Дмитрий Воденников, поэт
Маленький принц каждое утро начинал с того, что выпалывал ростки баобабов, чтоб они, окрепнув, не разорвали его крошечную планету.
Я каждое утро начинаю с того, что баню в сетях комментаторов-ботов, которые пришли ко мне со своими якобы коммерческими предложениями.
«6.500 каждый день. Пишите в личку».
6.500 каждый день, думаешь, это не так уж и плохо. За десять дней 65 тысяч. А в месяце тридцать дней. Итого... но считать мне лень.
Зато я понимаю, что это достаточно приличные деньги, и если так каждый день зарабатывать, то через сто дней (вы уже поняли, что мне легче считать, умножая на десять и сто) у меня уже будет вот сколько миллионов.

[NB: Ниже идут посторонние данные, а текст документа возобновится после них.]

/-- In failsafe RTC_Init has still switched the oscillator on. -/
theorem runsTo_rtcInitStart_failsafe {s : State} (hinit : s.rtcd.initialized = false)
    (hfs : s.rtc.status.getLsbD 2 = true) :
    RunsTo (rtcInitStart 0#8) s
      (ret 0x00#8 (.rtc .clockFailsafe) {} { s with rtc := { s.rtc with oscOn := true } }) := by
  refine RunsTo.ite_neg (RunsTo.ite_neg ?_ (ne_true_of_eq_false hinit)) (not_not.2 rfl)
  exact ⟨if_pos hfs, rfl⟩

/-- Settles O24: the checks, and then each way through the two stalls. -/
theorem rtcInit : Obligations.RtcInit := by
  refine ⟨fun s hs => ⟨fun id hid => ?_, fun hinit => ?_, fun hinit hfs => ?_, fun hinit hfs hpend => ?_,
    fun hinit hfs hcontrol hstatus => ?_, fun hinit hfs hcontrol hpend => ?_⟩,
    fun id s => ⟨fun hs hsafe hpend => ?_, fun hs hstatus => ?_, fun hs => ?_⟩⟩
  · have hstart : RunsTo (rtcInitStart id) s (ret 0x00#8 (.rtc .badInstance) {} s) := (runsTo_retRtc _ _ s).ite_pos hid
    exact hstart.mainStep_start hs
  · have hstart : RunsTo (rtcInitStart 0#8) s (ret 0x00#8 (.rtc .alreadyInitialized) {} s) :=
      ((runsTo_retRtc _ _ s).ite_pos hinit).ite_neg (not_not.2 rfl)
    exact hstart.mainStep_start hs
  · exact (runsTo_rtcInitStart_failsafe hinit hfs).mainStep_start hs
  · exact (RunsTo.rtcInitStart hinit hfs (runsTo_swStall_hold_single rfl hpend)).mainStep_start hs
  · refine RunsTo.mainStep_start (.rtcInitStart hinit hfs ?_) hs
    refine .swStall_free_single (.rtcInitControl hcontrol ?_) hcontrol
    exact .swStall_free_single (runsTo_rtcInitFinish hstatus) hstatus
  · refine RunsTo.mainStep_start (.rtcInitStart hinit hfs ?_) hs
    refine .swStall_free_single (.rtcInitControl hcontrol ?_) hcontrol
    exact runsTo_swStall_hold_single rfl hpend
  · have ⟨_, _, _, hmet⟩ := hs
    have hcontrol := List.forall_mem_singleton.1 (noPend_holds_iff.1 hmet)
    exact (RunsTo.rtcInitControl hcontrol (runsTo_swStall_hold_single hsafe hpend)).mainStep_resume hs
  · have ⟨_, _, _, hmet⟩ := hs
    have hcontrol := List.forall_mem_singleton.1 (noPend_holds_iff.1 hmet)
    refine (RunsTo.rtcInitControl hcontrol ?_).mainStep_resume hs
    exact .swStall_free_single (runsTo_rtcInitFinish hstatus) hstatus
  · have ⟨_, _, _, hmet⟩ := hs
    have hstatus := List.forall_mem_singleton.1 (noPend_holds_iff.1 hmet)
    exact (runsTo_rtcInitFinish hstatus).mainStep_resume hs

end Sys2Proof.Machine

/-! The events of the RTC slow domain and the RTC interrupt handler (41_rtc_hw.md R270 to R281): the state each leaves
where it is enabled. -/

namespace Sys2Proof.Machine

open Sys2Proof.Cert

/-- An enabled event whose effect is an update of the state leaves the updated state (60_exceptions.md R544). -/
theorem eventStep_update {enabled : State → Bool} {update : State → State} {s : State} (henabled : enabled s = true) :
    eventStep enabled (fun t => .ok (update t)) s = .next (update s) := by
  rw [eventStep, if_pos henabled, finishAgent]

/-! ### What each of them runs -/

theorem exec_rtcAccept (g : Group) (s : State) : exec (.rtcAccept g) s = execRtcAccept g s := rfl

theorem exec_rtcCommit (g : Group) (s : State) : exec (.rtcCommit g) s = execRtcCommit g s := rfl

theorem exec_rtcSecond (s : State) : exec .rtcSecond s = execRtcSecond s := rfl

theorem exec_rtcFailsafeLatch (s : State) : exec .rtcFailsafeLatch s = execRtcFailsafeLatch s := rfl

theorem exec_rtcIsr (s : State) : exec .rtcIsr s = execRtcIsr s := rfl

/-! ### The slow domain (41_rtc_hw.md R270 to R274) -/

/-- R109: WERR lies in the status mask, so the mask does not change whether the error source is reset. -/
theorem w1c_eq_committed (l : TrimLayout) (v : U16) (r : RtcHw) : w1c v r = committed l .status0 v r := by
  have hwerr : (v &&& statusMask).getLsbD 1 = v.getLsbD 1 := by simp [statusMask]
  rw [w1c, hwerr]
  rfl

/-- R108: what a commit writes, group by group. -/
theorem applyWrite_eq_committed (l : TrimLayout) (g : Group) (v : U16) (r : RtcHw) :
    applyWrite l g v r = committed l g v r := by
  cases g with
  | status0 => exact w1c_eq_committed l v r
  | control => rfl
  | countLo => rfl
  | countHi => rfl
  | alarmLo => rfl
  | alarmHi => rfl
  | trim => rfl

/-- A commit changes committed values only, and no stage of the pipeline. -/
theorem committed_inflight (l : TrimLayout) (g : Group) (v : U16) (r : RtcHw) :
    (committed l g v r).inflight = r.inflight := by
  cases g <;> rfl

theorem commitWrite_of_inflight {g : Group} {v : U16} {s : State} (hv : s.rtc.inflight.get g = some v) :
    commitWrite g s =
      { s with rtc := { committed s.cfg.trimLayout g v s.rtc with inflight := s.rtc.inflight.set g none } } := by
  simp only [commitWrite, hv, applyWrite_eq_committed, State.setInflight, committed_inflight]
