-- ==== Sys2Proof/Machine/Trajectory.lean ====
section
/-! DEFINITION. Jerk-limited trajectories and the path planner (06_scan_execution R157, R162–R164, R186). Speeds,
accelerations and jerks stand in the units of Table 6.3; lengths in 2^-256 count and times in 2^-256 tick (DESIGN CHOICE, assumption 12). -/

namespace Sys2Proof.Machine

/-- One in 2^-64. -/
def one64 : Nat := 2 ^ 64

/-- One in 2^-256, the unit of the geometry and the times of a path. DESIGN CHOICE: assumption 12. -/
def oneP : Nat := 2 ^ 256

/-- A value of a path (2^-256) with the rounding of its computation taken back: the multiple of 2^-156 that it lies within 2^-192 of,
else itself. DESIGN CHOICE: assumption 12. -/
def snapP (x : Int) : Int :=
  let r := Int.fdiv (2 * x + (2 ^ 100 : Nat)) (2 ^ 101 : Nat) * (2 ^ 100 : Nat)
  if (x - r).natAbs ≤ 2 ^ 64 then r else x

/-- `snapP` of a natural. -/
def snapN (x : Nat) : Nat := (snapP x).toNat

/-- A value of a path rounded to the nearest multiple of 2^(k - 256) (R11). -/
def rndP (x : Int) (k : Nat) : Int := rndSar (snapP x) k

/-- A length of a path in whole counts, rounded up. -/
def ceilP (x : Nat) : Nat := (snapN x + oneP - 1) / oneP

/-- `n / d` rounded up. -/
def ceilDiv (n d : Nat) : Nat := (n + d - 1) / d

/-- The least natural whose square is at least `x`. -/
def ceilSqrt (x : Nat) : Nat := let r := isqrt x; if r * r = x then r else r + 1

/-- The duration T of a speed change by `dv` under the limits `a` and `j`, in 2^-16 tick (R162). DESIGN CHOICE: assumption 12. -/
def changeTime (dv a j : Nat) : Nat :=
  if dv * j ≤ a * a then ceilSqrt (ceilDiv (4 * dv * 2 ^ 32) j)
  else ceilDiv (2 ^ 16 * (dv * j + a * a)) (a * j)

/-- |v1 − v2|. -/
def absDiff (v1 v2 : Nat) : Nat := if v1 ≤ v2 then v2 - v1 else v1 - v2

/-- D(v1 → v2) in 2^-256 count (R162): (v1 + v2) × T in 2^-33 count. -/
def changeDist (v1 v2 a j : Nat) : Nat := (v1 + v2) * changeTime (absDiff v1 v2) a j * 2 ^ 223

/-- The largest `v` from `lo` up, in steps of the bits below `k`, at which `ok` holds; `lo` where it never does. -/
def largestV : Nat → Nat → (Nat → Bool) → Nat
  | 0, lo, _ => lo
  | k + 1, lo, ok => largestV k (if ok (lo + 2 ^ k) then lo + 2 ^ k else lo) ok

/-- The largest `v` between `lo` and `hi` at which `ok` holds, for an `ok` that holds up to some speed. -/
def largestIn (lo hi : Nat) (ok : Nat → Bool) : Nat :=
  if ok hi then hi else largestV (hi.log2 + 1) lo (fun v => decide (v ≤ hi) && ok v)

/-- The highest speed of a profile over `len` from `vE` to `vL` (R164): the programmed speed, or what the length allows. -/
def peakSpeed (vE vL vProg len a j : Nat) : Nat :=
  largestIn (Nat.max vE vL) (Nat.max vProg (Nat.max vE vL))
    (fun v => decide (changeDist vE v a j + changeDist v vL a j ≤ len))

/-- A sample along a line: distance, speed and acceleration, each in 2^-256. -/
structure Along where
  s : Int
  v : Int
  a : Int
deriving DecidableEq, Repr, Inhabited

/-- `x * y` of two numbers in 2^-64. -/
def mul64 (x y : Int) : Int := Int.fdiv (x * y) one64

/-- `x * y` of two numbers in 2^-256. -/
def mulP (x y : Int) : Int := Int.fdiv (x * y) oneP

/-- The rise half of a speed change (R162): time `t` after its start, from speed `v` (2^-256), signed change `dv` (2^-256)
in all, whole duration `T` (2^-256), limits `a` and `j`. -/
def changeRise (t T : Nat) (v dv : Int) (a j : Nat) : Along :=
  if T = 0 then { s := 0, v := v, a := 0 }
  else
    let d16 := dv.natAbs / 2 ^ 240
    if d16 * j ≤ a * a then
      { s := mulP v t + Int.fdiv (2 * dv * (t ^ 3 : Nat)) (3 * T ^ 2 * oneP : Nat)
        v := v + Int.fdiv (2 * dv * (t ^ 2 : Nat)) (T ^ 2 : Nat)
        a := Int.fdiv (4 * dv * (t * oneP : Nat)) (T ^ 2 : Nat) }
    else
      let sg : Int := if dv < 0 then -1 else 1
      let tj := T / 2 - isqrt (T ^ 2 / 4 - d16 * 2 ^ 512 / j)
      let j64 : Nat := j * 2 ^ 240
      if t ≤ tj then
        { s := mulP v t + sg * ((j64 * t ^ 3 / (6 * oneP ^ 3) : Nat) : Int)
          v := v + sg * ((j64 * t ^ 2 / (2 * oneP ^ 2) : Nat) : Int)
          a := sg * ((j64 * t / oneP : Nat) : Int) }
      else
        let ap := j64 * tj / oneP
        let u := t - tj
        { s := mulP v t + sg * ((j64 * tj ^ 3 / (6 * oneP ^ 3) + j64 * tj ^ 2 * u / (2 * oneP ^ 3)
                + ap * u ^ 2 / (2 * oneP ^ 2) : Nat) : Int)
          v := v + sg * ((j64 * tj ^ 2 / (2 * oneP ^ 2) + ap * u / oneP : Nat) : Int)
          a := sg * (ap : Int) }

/-- The S-curve of a speed change from `v1` to `v2` (Table 6.3 units) at time `t` (2^-256 tick) after its start (R162): the
second half mirrors the first. -/
def changeAt (t v1 v2 a j : Nat) : Along :=
  let T := changeTime (absDiff v1 v2) a j * 2 ^ 240
  let w1 : Int := (v1 : Int) * (2 ^ 240 : Nat)
  let w2 : Int := (v2 : Int) * (2 ^ 240 : Nat)
  if 2 * t ≤ T then changeRise t T w1 (w2 - w1) a j
  else
    let r := changeRise (T - t) T w2 (w1 - w2) a j
    { s := (changeDist v1 v2 a j : Int) - r.s, v := r.v, a := -r.a }

/-- Duration of a profile in 2^-256 tick: change, cruise, change (R164). -/
def profileTime (vE vP vL len a j : Nat) : Nat :=
  let d := changeDist vE vP a j + changeDist vP vL a j
  (changeTime (absDiff vE vP) a j + changeTime (absDiff vP vL) a j) * 2 ^ 240
    + (if vP = 0 then 0 else (len - d) * 2 ^ 16 / vP)

/-- A profile at time `t` (2^-256 tick) after its start, evaluated in closed form (R162). -/
def profileAt (t vE vP vL len a j : Nat) : Along :=
  let t1 := changeTime (absDiff vE vP) a j * 2 ^ 240
  let t3 := changeTime (absDiff vP vL) a j * 2 ^ 240
  let d1 := changeDist vE vP a j
  let d3 := changeDist vP vL a j
  let t2 := if vP = 0 then 0 else (len - (d1 + d3)) * 2 ^ 16 / vP
  if t < t1 then changeAt t vE vP a j
  else if t < t1 + t2 then
    { s := (d1 : Int) + ((vP * (t - t1) / 2 ^ 16 : Nat) : Int), v := (vP : Int) * (2 ^ 240 : Nat), a := 0 }
  else if t < t1 + t2 + t3 then
    let c := changeAt (t - t1 - t2) vP vL a j
    { s := (len : Int) - (d3 : Int) + c.s, v := c.v, a := c.a }
  else { s := (len : Int), v := (vL : Int) * (2 ^ 240 : Nat), a := 0 }

/-- The time at which a profile has covered `s` on its part at peak speed (R171, R175). -/
def crossTime (s vE vP a j : Nat) : Nat :=
  changeTime (absDiff vE vP) a j * 2 ^ 240
    + (if vP = 0 then 0 else (s - changeDist vE vP a j) * 2 ^ 16 / vP)

/-- A whole count as a coordinate in 2^-256 count. -/
def cnt (x : Int) : Int := x * (oneP : Nat)

/-- Distance between two points in 2^-256 count. -/
def ptDist (p q : Pt) : Nat := isqrt ((q.x - p.x) ^ 2 + (q.y - p.y) ^ 2).toNat

/-- The point at distance `s` (2^-256 count) from `p` along the unit direction `u`. -/
def ptAlong (p : Pt) (ux uy s : Int) : Pt := { x := p.x + mulP ux s, y := p.y + mulP uy s }

/-- The unit direction from `p` to `q` in 2^-256; (1, 0) where they agree. DESIGN CHOICE: assumption 12. -/
def unitDir (p q : Pt) : Int × Int :=
  let d := ptDist p q
  if d = 0 then ((oneP : Nat), 0)
  else (Int.fdiv ((q.x - p.x) * (oneP : Nat)) (d : Nat), Int.fdiv ((q.y - p.y) * (oneP : Nat)) (d : Nat))

/-- A straight piece from `p` to `q` without times: programmed speed `v`, focus from `f0` to `f1`. DESIGN CHOICE: assumption 12. -/
def mkSeg (p q : Pt) (v a j : Nat) (f0 f1 : Int) (light : Light) (ends : List Nat) : Seg :=
  let u := unitDir p q
  { start := p, fin := q, ux := u.1, uy := u.2, len := ptDist p q, vProg := v, vEnter := 0, vPeak := 0, vLeave := 0,
    t0 := 0, dur := 0, f0, f1, fLen := ptDist p q, light, acc := a, jerk := j, next := 0, ends, bytes := 0, inner := false, kind := 0 }

/-- The end point of a segment. -/
def segEnd (g : Seg) : Pt := g.fin

/-- The point of a segment at distance `s` from its start. -/
def segPos (g : Seg) (s : Int) : Pt := if (g.len : Int) ≤ s then g.fin else ptAlong g.start g.ux g.uy s

/-- A segment with its speeds fixed and its time set from `t0` (R164). -/
def timeSeg (g : Seg) (vE vL t0 : Nat) : Seg :=
  let vP := peakSpeed vE vL g.vProg g.len g.acc g.jerk
  { g with vEnter := vE, vPeak := vP, vLeave := vL, t0 := t0, dur := profileTime vE vP vL g.len g.acc g.jerk }

/-- The segment sampled at absolute time `t` (2^-256 tick). -/
def segAt (g : Seg) (t : Nat) : Along :=
  let x := profileAt (t - g.t0) g.vEnter g.vPeak g.vLeave g.len g.acc g.jerk
  { s := snapP x.s, v := snapP x.v, a := snapP x.a }

/-- The time at which a segment ends. -/
def segStop (g : Seg) : Nat := snapN (g.t0 + g.dur)

/-- The rest-to-rest move from `p` to `q` at speed `v` with its time origin at `t0` (R156, R159). -/
def restMove (p q : Pt) (v a j t0 : Nat) (f0 f1 : Int) (ends : List Nat) : Seg :=
  timeSeg (mkSeg p q v a j f0 f1 .dark ends) 0 0 t0

/-- The length of a run-in to speed `v`: D(0 → v) rounded up to a whole count, in counts (R157). -/
def runInCounts (v a j : Nat) : Nat := ceilDiv (changeDist 0 v a j) oneP

/-- |d_in − d_out| of two unit directions, in 2^-256 (R163). DESIGN CHOICE: assumption 12. -/
def turnOf (g h : Seg) : Nat :=
  let dx := snapP (g.ux - h.ux)
  let dy := snapP (g.uy - h.uy)
  isqrt (dx ^ 2 + dy ^ 2).toNat

/-- The join speed that programmed speeds and the corner allow, rounded down (R163). -/
def joinLimit (dvMax : Nat) (g h : Seg) : Nat :=
  let t := turnOf g h
  let m := Nat.min g.vProg h.vProg
  if t = 0 then m else Nat.min m (snapN (dvMax * oneP * oneP / t) / oneP)

/-- The backward pass (R164) over segments in path order: the leaving speed of each, with `last` after the final one. -/
def backward (dvMax last : Nat) : List Seg → List Nat
  | [] => []
  | [_] => [last]
  | g :: h :: rest =>
    match backward dvMax last (h :: rest) with
    | [] => [last]
    | n :: ns =>
      let lim := joinLimit dvMax g h
      let v := if n < lim && decide (h.len < changeDist lim n h.acc h.jerk)
        then largestIn n lim (fun v => decide (changeDist v n h.acc h.jerk ≤ h.len)) else lim
      v :: n :: ns

/-- The forward pass (R164) and the profiles: each segment timed from `t0`, entered at `v0`. -/
def forward : Nat → Nat → List Seg → List Nat → List Seg
  | _, _, [], _ => []
  | _, _, _ :: _, [] => []
  | t0, v0, g :: gs, v :: vs =>
    let w := if v0 < v && decide (g.len < changeDist v0 v g.acc g.jerk)
      then largestIn v0 v (fun x => decide (changeDist v0 x g.acc g.jerk ≤ g.len)) else v
    let g' := timeSeg g v0 w t0
    g' :: forward (segStop g') w gs vs

/-- The plan of a chain from absolute time `t0` at entry speed `v0` (R164). `last` is the speed allowed at its end: 0 at the
horizon, the programmed speed where a run-out follows. DESIGN CHOICE: assumption 12. -/
def planPath (dvMax t0 v0 last : Nat) (gs : List Seg) : List Seg := forward t0 v0 gs (backward dvMax last gs)

/-- The straight run-out after a segment: braking over exactly D(v → 0), with the last segment's focus offset (R157, R158). -/
def runOut (g : Seg) (ends : List Nat) : Seg :=
  let d := changeDist g.vLeave 0 g.acc g.jerk
  { g with start := segEnd g, fin := ptAlong (segEnd g) g.ux g.uy d, len := d, vProg := g.vLeave, vEnter := g.vLeave, vPeak := g.vLeave, vLeave := 0,
           t0 := segStop g, dur := changeTime g.vLeave g.acc g.jerk * 2 ^ 240, f0 := g.f1, f1 := g.f1, fLen := d,
           light := .dark, next := 0, ends := ends, inner := false }

/-- The segment in force at absolute time `t`: the first that has not ended, or the last. -/
def segFor (t : Nat) : List Seg → Option Seg
  | [] => none
  | [g] => some g
  | g :: h :: rest => if t < segStop g then some g else segFor t (h :: rest)

/-- The focus offset of a segment at distance `s`: linear over `fLen`, then at its end value (R158, R186). -/
def focusAt (g : Seg) (s : Int) : Int :=
  if (g.fLen : Int) ≤ s then g.f1 else g.f0 + Int.fdiv ((g.f1 - g.f0) * s) g.fLen

/-- The rate of the focus offset over the distance at `s`, as numerator over `fLen` (R158, R167). -/
def focusSlope (g : Seg) (s : Int) : Int := if (g.fLen : Int) ≤ s then 0 else g.f1 - g.f0

/-- The path stop from a sample of a segment (R186): straight along the segment's direction, from its speed to rest; the focus offset
goes on along the segment from the present sample and rests where the segment ends. DEDUCED: assumption 39. -/
def stopSeg (g : Seg) (t a j : Nat) : Seg :=
  let p := segAt g t
  let v := (rndP p.v 240).toNat
  let d := changeDist v 0 a j
  let left := Nat.min d (g.fLen - p.s.toNat)
  { g with start := segPos g p.s, fin := ptAlong (segPos g p.s) g.ux g.uy d, len := d, vProg := v, vEnter := v, vPeak := v, vLeave := 0,
           t0 := t, dur := changeTime v a j * 2 ^ 240, f0 := focusAt g p.s, f1 := focusAt g (p.s + left), fLen := left,
           light := .dark, acc := a, jerk := j, next := 0, ends := [], bytes := 0, inner := false }

/-- An entry move of one axis at `t` (2^-256 tick) after its origin: position offset, speed, acceleration (R531). -/
def axisAt (m : AxisMove) (t : Nat) : Along :=
  let len := m.dist * oneP
  if m.v0 = 0 then profileAt t 0 m.vPeak 0 len m.a m.j
  else profileAt t m.v0 m.v0 0 (changeDist m.v0 0 m.a m.j) m.a m.j

/-- Duration of an entry move of one axis. -/
def axisTime (m : AxisMove) : Nat :=
  if m.v0 = 0 then profileTime 0 m.vPeak 0 (m.dist * oneP) m.a m.j
  else changeTime m.v0 m.a m.j * 2 ^ 240

/-- The entry move of one axis from `p` to `q` with speed limit `v` (R531). -/
def axisMove (p q : Int) (v a j : Nat) : AxisMove :=
  { origin := p, dist := (q - p).natAbs, neg := decide (q < p), v0 := 0,
    vPeak := peakSpeed 0 0 v ((q - p).natAbs * oneP) a j, a, j }

/-- Speed in mm/s as Table 6.3 holds it: × 5,242.88, rounded. -/
def speedOf (mms : Nat) : Nat := (rndDiv ((mms * 524288 : Nat) : Int) 100).toNat

/-- Acceleration in m/s² as Table 6.3 holds it: × 52.4288, rounded. -/
def accelOf (x : Nat) : Nat := (rndDiv ((x * 524288 : Nat) : Int) 10000).toNat

/-- Jerk in m/s³ as Table 6.3 holds it: × 0.000524288, rounded. -/
def jerkOf (x : Nat) : Nat := (rndDiv ((x * 524288 : Nat) : Int) 1000000000).toNat

end Sys2Proof.Machine
end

А через ещё сто – в два раза больше.
Ух ты.
Куплю себе трёхкомнатную квартиру, где-нибудь в новом не самом многоэтажном доме с видом на реку, чтоб вода всё время мимо текла, как время. В начале зимы – застывала. В середине весны – ломала на себе лёд.
Или да ну её, квартиру? Лучше куплю себе дом. Загородный.
Буду как Манилов. И будут у меня голубые глаза и белокурые волосы. Только имени не будет. И отчества.
Потому что хорошо с голубыми глазами и белокурыми волосами жить под единоличной кровлей, без имени и без отчества, выходить во двор: сядешь под вяз, чтоб под его тенью пофилософствовать о чём-нибудь, куда-нибудь, так сказать, углубиться.
Сидишь себе под вязом («подвязом, подвязом», кривляется стык слов, словно ты подвязан куда-то или сам этот «подвяз»), думаешь, что вот неплохо было бы от самого своего дома провести подземный ход. Куда? Да какая разница. В никуда.
Или через общий с соседями пруд выстроить небольшой мост, на котором расставить кресла из бамбука и рисовать кувшинки. Как Клод Моне.
Потом поднимешься, походишь немного по участку, а там хризантемы, если уже осень, георгины. Или, допустим, бегония, если лето. А ещё лучше: лобелия – ты никогда и не слышал раньше такого названия. Вернёшься в дом, а на подоконнике лежит книга – биография Сомерсета Моэма. Которая тебе очень интересна, но которую ты не дочитал: застрял на сто пятой странице.
...А ночью к тебе приходили бы мёртвые души. Ну нет, не мёртвые – души мёртвых. И тех, что ты знал когда-то (но теперь вам не о чем и не на чем говорить: слишком большой разрыв между вами, слишком огромный, непредставимый живым смертный опыт; но души всё равно приходят, как будто что-то хотят рассказать, но нет у тебя таких слов, чтобы вести разговор, а их слова ты не понимаешь – то есть слова-то те же самые, родные, на русском вроде бы языке, но складываются в тёмные фразы, в синтаксически невозможные сочетания – нет у вас общего языка), и тех, которых ты никогда не знал, никогда их хозяев не видел, но тебе так стыдно перед ними – за их большую героическую жизнь, пред которой меркнут все твои георгины.
«Ступайте», – скажешь ты душам. И души уйдут.
...Когда-то в непредставимом бесконечном пространстве что-то вдруг сгустилось, разогналось, собралось воедино, сжалось, коллапсировало с невероятной, но беззвучной силой, вспыхнул чудовищный огромный свет, разлетелась гигантская пыль. Потом через тьму времён образовались большие, из разных веществ и стихий собравшиеся, круглые, летящие по эллипсу тела. Но и маленькие тоже образовались. Или образовались из разрушения некоторых круглых? Кто тут уже разберёт.
(Непонятно, куда уходят наши пофамильные души.)
Но однажды утром ты просыпаешься, и вдруг выясняется, что нет у тебя никакого сада, ни нового дома, ни старой квартиры, что у тебя даже имени и отчества нет. Что живёшь ты на каменистом небесном теле неправильной формы, без всякой атмосферы, что сердце совсем не зряче, а баобабы уж почти разорвали на части твою планетку.